De Deutsche Bundesstiftung Umwelt (DBU) ondersteunt een nieuwe methode met warmtebeeldcamera's om reeënpopulaties te tellen.
Drones met warmtebeeldcamera's zullen in de toekomst belangrijk worden voor reeënpopulaties. Tot nu toe zijn drones vooral gebruikt als reddingsboei voor de dieren. In mei en juni verwachten de dieren nakomelingen, en de reekalfjes worden door hun moeders vaak verstopt in het hoge gras van weilanden. Drones uitgerust met camera's kunnen dan voorkomen dat dieren worden gedood tijdens een maaibeurt.

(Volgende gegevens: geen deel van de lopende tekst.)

-- ==== Sys2Proof/Tests/Slice0.lean ====
section
/-! SUPPORT. The model's own tests. Expected values are the spec's: E, V, F and P name rows of
spec/95_test_vectors.md, R<n> a rule's example. Then one witness for each statement that has hypotheses. -/

namespace Sys2Proof.Tests

open Sys2Proof Sys2Proof.Machine Sys2Proof.Safety

/-! ## Helpers -/

/-- The state after system reset of the vectors, `BASE_CLOCK_HZ` = 32000000. -/
def cold (t : Tier) (ll : Bool) : State := State.afterReset ⟨t, ll, 32000000#32⟩

/-- The state after `INIT 1000, EDGE` (E1a). -/
def running (t : Tier) (ll : Bool) : State :=
  { cold t ll with
    life := .owned, clkEn := true,
    tim := { Timer.atReset t with
      cen := true, arr := 31999#32, ocm := PerChannel.const 6#3, moe := decide (t = .adv) } }

/-- `running` with another period and mode. -/
def runningAt (t : Tier) (ll : Bool) (arr : Word) (cms : BitVec 2) : State :=
  { running t ll with tim := { (running t ll).tim with arr := arr, cms := cms } }

/-- `running` with the counter stopped. -/
def stopped (t : Tier) (ll : Bool) : State :=
  { running t ll with tim := { (running t ll).tim with cen := false } }

/-- The state a step leads to. -/
def nxt (s : State) : State := (nextState (step s)).getD s

/-- The state after one command word. -/
def after (s : State) (w : CmdWord) : State := nxt (s.present w)

/-- The state that `exec` leads to. -/
def done (i : Instr) (s : State) : State := (nextState (exec i s)).getD s

theorem next_getD {o : Host.Outcome State Fault Refusal} {s : State} (h : (nextState o).isSome = true) :
    o = .next ((nextState o).getD s) := by
  cases o <;> simp_all [nextState]

theorem step_nxt {s : State} (h : (nextState (step s)).isSome = true) : step s = .next (nxt s) := next_getD h

theorem exec_done {i : Instr} {s : State} (h : (nextState (exec i s)).isSome = true) :
    exec i s = .next (done i s) := next_getD h

/-! ## Well-formedness and straps: each check refuses an ill-formed term -/

/-- R47 (c), V26: a compare value wider than a 16-bit tier. -/
theorem test_wellFormed_setDuty : (Instr.setDuty .ch1 0x10000#32).wellFormed .gp16 = false ∧
    (Instr.setDuty .ch1 0xFFFF#32).wellFormed .gp16 = true := by decide
/-- R47 (c), E3: the same for `LL_SET_CMP`, which `GP32` takes. -/
theorem test_wellFormed_llSetCmp : (Instr.llSetCmp .ch1 0xFFFFFFFF#32).wellFormed .adv = false ∧
    (Instr.llSetCmp .ch1 0xFFFFFFFF#32).wellFormed .gp32 = true := by decide
/-- R31: a zero base clock is not legal. -/
theorem test_straps_zero_clock : (Straps.mk .gp16 false 0#32).legal = false := by decide
/-- R31: the pins `tier` = 3 and `base_clock_hz` = 0 build no engine. -/
theorem test_pins_refused : strapsOfPins 3#2 true 32000000#32 = none ∧ strapsOfPins 0#2 true 0#32 = none := by decide
/-- U11: a machine on illegal straps does not run. -/
theorem test_step_refuses_illegal_straps : nextState (step (State.afterReset ⟨.gp16, false, 0#32⟩)) = none := by decide
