-- ==== Sys2Proof/Machine/Arith.lean ====
section
/-! DEFINITION. fixed_point_color_matrix and the chroma decimation (spec files 41 and 42): the per-pixel and per-block
arithmetic, in exact integers (R130). -/

namespace Sys2Proof.Machine

open Sys2Proof

/-- `a >> n`: the floor shift (R10). -/
def asr (a : Int) (n : Nat) : Int := a >>> n

/-- A byte as the unsigned integer it is (R9). -/
def ofByte (b : Byte) : Int := (b.toNat : Int)

/-- An integer of [0, 255] as the byte that is stored (R134). -/
def toByte (a : Int) : Byte := BitVec.ofInt 8 a

/-- `clamp8` (R138). -/
def clamp8 (a : Int) : Int := if a < 0 then 0 else if a > 255 then 255 else a

/-! ## Forward (R131 to R134) -/

/-- `FWD_LUMA` (R131). -/
def fwdLuma (c : FwdRow) (r g b : Byte) : Int :=
  asr (ofByte c.rw * ofByte r + ofByte c.gw * ofByte g + ofByte c.bw * ofByte b) 8

/-- The blue-difference term `tU` of `FWD_CHROMA_TERM` (R132). -/
def fwdTermU (c : FwdRow) (b : Byte) (yp : Int) : Int :=
  asr ((ofByte b - yp) * ofByte c.cbScale) 8 + 128

/-- The red-difference term `tV` of `FWD_CHROMA_TERM` (R132). -/
def fwdTermV (c : FwdRow) (r : Byte) (yp : Int) : Int :=
  asr ((ofByte r - yp) * ofByte c.crScale) 8 + 128

/-- `FWD_RERANGE` (R133). -/
def fwdRerange (c : FwdRow) (yp : Int) : Int :=
  asr (yp * ofByte c.yScale) 7 + ofByte c.yOffset

/-! ## Chroma decimation (R152, R158) -/

/-- `CHROMA_DECIMATE` (R152): the truncating mean of the four terms of a block. -/
def chromaDecimate (tl tr bl br : Int) : Int := asr (tl + tr + bl + br) 2

/-- The rounding average of R158. -/
def avg (a b : Int) : Int := asr (a + b + 1) 1

/-- The decimation of a `VEC_CHROMA_MODE` (R197). -/
def decimate : ChromaMode → (tl tr bl br : Int) → Int
  | .truncSum, tl, tr, bl, br => chromaDecimate tl tr bl br
  | .pairwiseHFirst, tl, tr, bl, br => avg (avg tl tr) (avg bl br)
  | .pairwiseVFirst, tl, tr, bl, br => avg (avg tl bl) (avg tr br)

/-! ## Inverse (R135 to R137) -/

/-- The chroma-derived offsets of a block (R135). -/
structure Offsets where
  b : Int
  r : Int
  g : Int
deriving DecidableEq, Repr

/-- `INV_OFFSETS` (R135). -/
def invOffsets (c : InvRow) (u v : Byte) : Offsets where
  b := asr (ofByte c.cbDescale * (ofByte u - 128)) 6
  r := asr (ofByte c.crDescale * (ofByte v - 128)) 6
  g := asr (ofByte c.gCb * (ofByte u - 128) + ofByte c.gCr * (ofByte v - 128)) 7

/-- `INV_LUMA` (R136). -/
def invLuma (c : InvRow) (y : Byte) : Int :=
  asr (ofByte c.yScale * (ofByte y - ofByte c.yOffset)) 7

/-- The red byte of `INV_PIXEL` (R137). -/
def invRed (yp : Int) (o : Offsets) : Byte := toByte (clamp8 (yp + o.r))

/-- The green byte of `INV_PIXEL` (R137): the offset is subtracted. -/
def invGreen (yp : Int) (o : Offsets) : Byte := toByte (clamp8 (yp - o.g))

/-- The blue byte of `INV_PIXEL` (R137). -/
def invBlue (yp : Int) (o : Offsets) : Byte := toByte (clamp8 (yp + o.b))

end Sys2Proof.Machine
end

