-- ==== Sys2Proof/Laws/Memory.lean ====
section
/-! SUPPORT. What the memory operations do: the canonical form is kept, a read after a write, memories that read alike are
equal, and what a list of stores leaves at an address. -/

namespace Sys2Proof.Machine

open Sys2Proof

/-! ## The canonical form -/

@[simp] theorem Memory.wf_nil : Memory.wf [] = true := rfl

theorem Memory.wf_cons_iff (k : Nat) (v : Byte) (m : Memory) :
    Memory.wf ((k, v) :: m) = true ↔
      v ≠ Memory.unlisted ∧ (∀ c ∈ m, k < c.1) ∧ Memory.wf m = true := by
  induction m generalizing k v with
  | nil => simp [Memory.wf]
  | cons c m ih =>
    obtain ⟨k', v'⟩ := c
    simp only [Memory.wf, Bool.and_eq_true, bne_iff_ne, decide_eq_true_eq, List.mem_cons, ih]
    constructor
    · rintro ⟨⟨hv, hk⟩, hv', hlt, hwf⟩
      exact ⟨hv, fun c hc => hc.elim (fun e => e ▸ hk) (fun h => hk.trans (hlt c h)), hv', hlt, hwf⟩
    · rintro ⟨hv, hlt, hv', hlt', hwf⟩
      exact ⟨⟨hv, hlt (k', v') (.inl rfl)⟩, hv', hlt', hwf⟩

theorem Memory.wf_tail {c : Host.Cell} {m : Memory} (h : Memory.wf (c :: m) = true) :
    Memory.wf m = true :=
  ((Memory.wf_cons_iff c.1 c.2 m).1 h).2.2

/-- An address below every listed one reads as unlisted. -/
theorem Memory.read_of_lt {m : Memory} {a : Nat} (h : ∀ c ∈ m, a < c.1) :
    Memory.read m a = Memory.unlisted := by
  induction m with
  | nil => rfl
  | cons c m ih =>
    obtain ⟨k, v⟩ := c
    have hk : a < k := h (k, v) (by simp)
    simp only [Memory.read, if_neg (show ¬ k = a by omega)]
    exact ih fun c hc => h c (by simp [hc])

theorem Memory.read_push {m : Memory} {a : Nat} (h : ∀ c ∈ m, a < c.1) (v : Byte) (b : Nat) :
    Memory.read (Memory.push a v m) b = if b = a then v else Memory.read m b := by
  unfold Memory.push
  by_cases hb : b = a
  · subst hb
    split
    · rw [Memory.read_of_lt h]; simp_all
    · simp [Memory.read]
  · rw [if_neg hb]
    split
    · rfl
    · simp [Memory.read, Ne.symm hb]

theorem Memory.wf_push {m : Memory} {a : Nat} (h : ∀ c ∈ m, a < c.1) (hm : Memory.wf m = true) (v : Byte) :
    Memory.wf (Memory.push a v m) = true := by
  unfold Memory.push
  split
  · exact hm
  · exact (Memory.wf_cons_iff a v m).2 ⟨by assumption, h, hm⟩

theorem Memory.mem_push {m : Memory} {a : Nat} {v : Byte} {c : Host.Cell} (h : c ∈ Memory.push a v m) :
    c = (a, v) ∨ c ∈ m := by
  unfold Memory.push at h
  split at h
  · exact .inr h
  · simpa using h

/-- A cell of a written memory is the written one or an old one. -/
theorem Memory.mem_write {m : Memory} {a : Nat} {v : Byte} {c : Host.Cell}
    (h : c ∈ Memory.write m a v) : c = (a, v) ∨ c ∈ m := by
  induction m with
  | nil => simpa using Memory.mem_push h
  | cons k m ih =>
    obtain ⟨k, w⟩ := k
    simp only [Memory.write] at h
    split at h
    · exact Memory.mem_push h
    · split at h
      · exact (Memory.mem_push h).imp id fun h => by simp [h]
      · rcases List.mem_cons.1 h with h | h
        · simp [h]
        · exact (ih h).imp id fun h => by simp [h]

/-! ## One write -/

/-- A read after a write (R11, R50). -/
theorem Memory.read_write {m : Memory} (hm : Memory.wf m = true) (a : Nat) (v : Byte) (b : Nat) :
    Memory.read (Memory.write m a v) b = if b = a then v else Memory.read m b := by
  induction m with
  | nil => exact Memory.read_push (by simp) v b
  | cons c m ih =>
    obtain ⟨k, w⟩ := c
    obtain ⟨-, hlt, hwf⟩ := (Memory.wf_cons_iff k w m).1 hm
    simp only [Memory.write]
    split
    · refine Memory.read_push (fun c hc => ?_) v b
      rcases List.mem_cons.1 hc with rfl | hc
      · assumption
      · have := hlt c hc; omega
    · split
      · rename_i _ hak
        subst hak
        rw [Memory.read_push hlt]
        by_cases hb : b = a
        · simp [hb]
        · simp [Memory.read, hb, Ne.symm hb]
      · rename_i _ hak
        simp only [Memory.read, ih hwf]
        by_cases hk : k = b
        · subst hk; simp [Ne.symm hak]
        · simp [hk]

theorem Memory.read_write_self {m : Memory} (hm : Memory.wf m = true) (a : Nat) (v : Byte) :
    Memory.read (Memory.write m a v) a = v := by simp [Memory.read_write hm]

theorem Memory.read_write_ne {m : Memory} (hm : Memory.wf m = true) {a b : Nat} (v : Byte) (h : b ≠ a) :
    Memory.read (Memory.write m a v) b = Memory.read m b := by simp [Memory.read_write hm, h]

/-- A write keeps the canonical form. -/
theorem Memory.wf_write {m : Memory} (hm : Memory.wf m = true) (a : Nat) (v : Byte) :
    Memory.wf (Memory.write m a v) = true := by
  induction m with
  | nil => exact Memory.wf_push (by simp) rfl v
  | cons c m ih =>
    obtain ⟨k, w⟩ := c
    obtain ⟨hw, hlt, hwf⟩ := (Memory.wf_cons_iff k w m).1 hm
    simp only [Memory.write]
    split
    · refine Memory.wf_push (fun c hc => ?_) hm v
      rcases List.mem_cons.1 hc with rfl | hc
      · assumption
      · have := hlt c hc; omega
    · split
      · rename_i _ hak
        exact Memory.wf_push (hak ▸ hlt) hwf v
      · refine (Memory.wf_cons_iff k w _).2 ⟨hw, fun c hc => ?_, ih hwf⟩
        rcases Memory.mem_write hc with rfl | hc
        · dsimp only; omega
        · exact hlt c hc

theorem Memory.inSpace_iff (m : Memory) :
    Memory.inSpace m = true ↔ ∀ c ∈ m, c.1 < Config.spaceSize := by
  simp [Memory.inSpace]

/-- A write inside the memory space keeps memory inside it. -/
theorem Memory.inSpace_write {m : Memory} (hm : Memory.inSpace m = true) {a : Nat}
    (ha : a < Config.spaceSize) (v : Byte) : Memory.inSpace (Memory.write m a v) = true := by
  rw [Memory.inSpace_iff] at hm ⊢
  intro c hc
  rcases Memory.mem_write hc with rfl | hc
  · exact ha
  · exact hm c hc

/-! ## Memories that read alike -/

/-- In the canonical form, memories that read alike are the same list. -/
theorem Memory.eq_of_read_eq {m m' : Memory} (hm : Memory.wf m = true) (hm' : Memory.wf m' = true)
    (h : ∀ a, Memory.read m a = Memory.read m' a) : m = m' := by
  induction m generalizing m' with
  | nil =>
    cases m' with
    | nil => rfl
    | cons c m' =>
      obtain ⟨k, v⟩ := c
      have hv := ((Memory.wf_cons_iff k v m').1 hm').1
      have := h k
      simp only [Memory.read, if_true] at this
      exact absurd this.symm hv
  | cons c m ih =>
    obtain ⟨k, v⟩ := c
    obtain ⟨hv, hlt, hwf⟩ := (Memory.wf_cons_iff k v m).1 hm
    cases m' with
    | nil =>
      have := h k
      simp only [Memory.read, if_true] at this
      exact absurd this hv
    | cons c' m' =>
      obtain ⟨k', v'⟩ := c'
      obtain ⟨hv', hlt', hwf'⟩ := (Memory.wf_cons_iff k' v' m').1 hm'
      have hk : k = k' := by
        rcases Nat.lt_trichotomy k k' with hlt1 | heq | hgt
        · have h1 := h k
          rw [Memory.read_of_lt (m := (k', v') :: m') (a := k)] at h1
          · simp only [Memory.read, if_true] at h1; exact absurd h1 hv
          · intro c hc
            rcases List.mem_cons.1 hc with rfl | hc
            · exact hlt1
            · have := hlt' c hc; omega
        · exact heq
        · have h1 := h k'
          rw [Memory.read_of_lt (m := (k, v) :: m) (a := k')] at h1
          · simp only [Memory.read, if_true] at h1; exact absurd h1.symm hv'
          · intro c hc
            rcases List.mem_cons.1 hc with rfl | hc
            · exact hgt
            · have := hlt c hc; omega
      subst hk
      have hvv : v = v' := by simpa [Memory.read] using h k
      subst hvv
      congr 1
      refine ih hwf hwf' fun a => ?_
      by_cases ha : k = a
      · subst ha; rw [Memory.read_of_lt hlt, Memory.read_of_lt hlt']
      · simpa [Memory.read, ha] using h a

/-! ## A list of stores -/

@[simp] theorem Memory.writeAll_nil (m : Memory) : Memory.writeAll m [] = m := rfl

@[simp] theorem Memory.writeAll_cons (m : Memory) (c : Host.Cell) (cs : List Host.Cell) :
    Memory.writeAll m (c :: cs) = Memory.writeAll (Memory.write m c.1 c.2) cs := rfl

theorem Memory.writeAll_append (m : Memory) (cs ds : List Host.Cell) :
    Memory.writeAll m (cs ++ ds) = Memory.writeAll (Memory.writeAll m cs) ds := by
  simp [Memory.writeAll, List.foldl_append]

theorem Memory.wf_writeAll {m : Memory} (hm : Memory.wf m = true) (cs : List Host.Cell) :
    Memory.wf (Memory.writeAll m cs) = true := by
  induction cs generalizing m with
  | nil => exact hm
  | cons c cs ih => exact ih (Memory.wf_write hm c.1 c.2)

theorem Memory.inSpace_writeAll {m : Memory} (hm : Memory.inSpace m = true) {cs : List Host.Cell}
    (h : ∀ c ∈ cs, c.1 < Config.spaceSize) : Memory.inSpace (Memory.writeAll m cs) = true := by
  induction cs generalizing m with
  | nil => exact hm
  | cons c cs ih =>
    exact ih (Memory.inSpace_write hm (h c (by simp)) c.2) fun d hd => h d (by simp [hd])

/-- An address that no store names reads as before. -/
theorem Memory.read_writeAll_of_not_mem {m : Memory} (hm : Memory.wf m = true) {cs : List Host.Cell} {a : Nat}
    (h : ∀ c ∈ cs, c.1 ≠ a) : Memory.read (Memory.writeAll m cs) a = Memory.read m a := by
  induction cs generalizing m with
  | nil => rfl
  | cons c cs ih =>
    rw [Memory.writeAll_cons, ih (Memory.wf_write hm c.1 c.2) fun d hd => h d (by simp [hd]),
      Memory.read_write_ne hm c.2 (Ne.symm (h c (by simp)))]

/-- An address at which every store stores `v`, and that some store names, reads as `v`. -/
theorem Memory.read_writeAll_of_mem {m : Memory} (hm : Memory.wf m = true) {cs : List Host.Cell} {a : Nat}
    {v : Byte} (hall : ∀ c ∈ cs, c.1 = a → c.2 = v) (hmem : ∃ c ∈ cs, c.1 = a) :
    Memory.read (Memory.writeAll m cs) a = v := by
  induction cs generalizing m with
  | nil => simp at hmem
  | cons c cs ih =>
    rw [Memory.writeAll_cons]
    by_cases hin : ∃ d ∈ cs, d.1 = a
    · exact ih (Memory.wf_write hm c.1 c.2) (fun d hd => hall d (by simp [hd])) hin
    · have hno : ∀ d ∈ cs, d.1 ≠ a := fun d hd e => hin ⟨d, hd, e⟩
      rw [Memory.read_writeAll_of_not_mem (Memory.wf_write hm c.1 c.2) hno]
      obtain ⟨d, hd, hda⟩ := hmem
      rcases List.mem_cons.1 hd with rfl | hd
      · rw [← hda, Memory.read_write_self hm]; exact hall d (by simp) hda
      · exact absurd hda (hno d hd)

end Sys2Proof.Machine
end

In de toekomst zou dergelijke technologie ook kunnen worden gebruikt voor het tellen van de populatie in de winter. De Forschungsanstalt für Waldökologie und Forstwirtschaft Rheinland-Pfalz in Trippstadt bij Kaiserslautern heeft een methode ontwikkeld met drones en warmtebeeldcamera's die de dieren weinig hindert. De Deutsche Bundesstiftung Umwelt verleende technische en financiële steun aan de methode die innovatief is voor natuurbeheer.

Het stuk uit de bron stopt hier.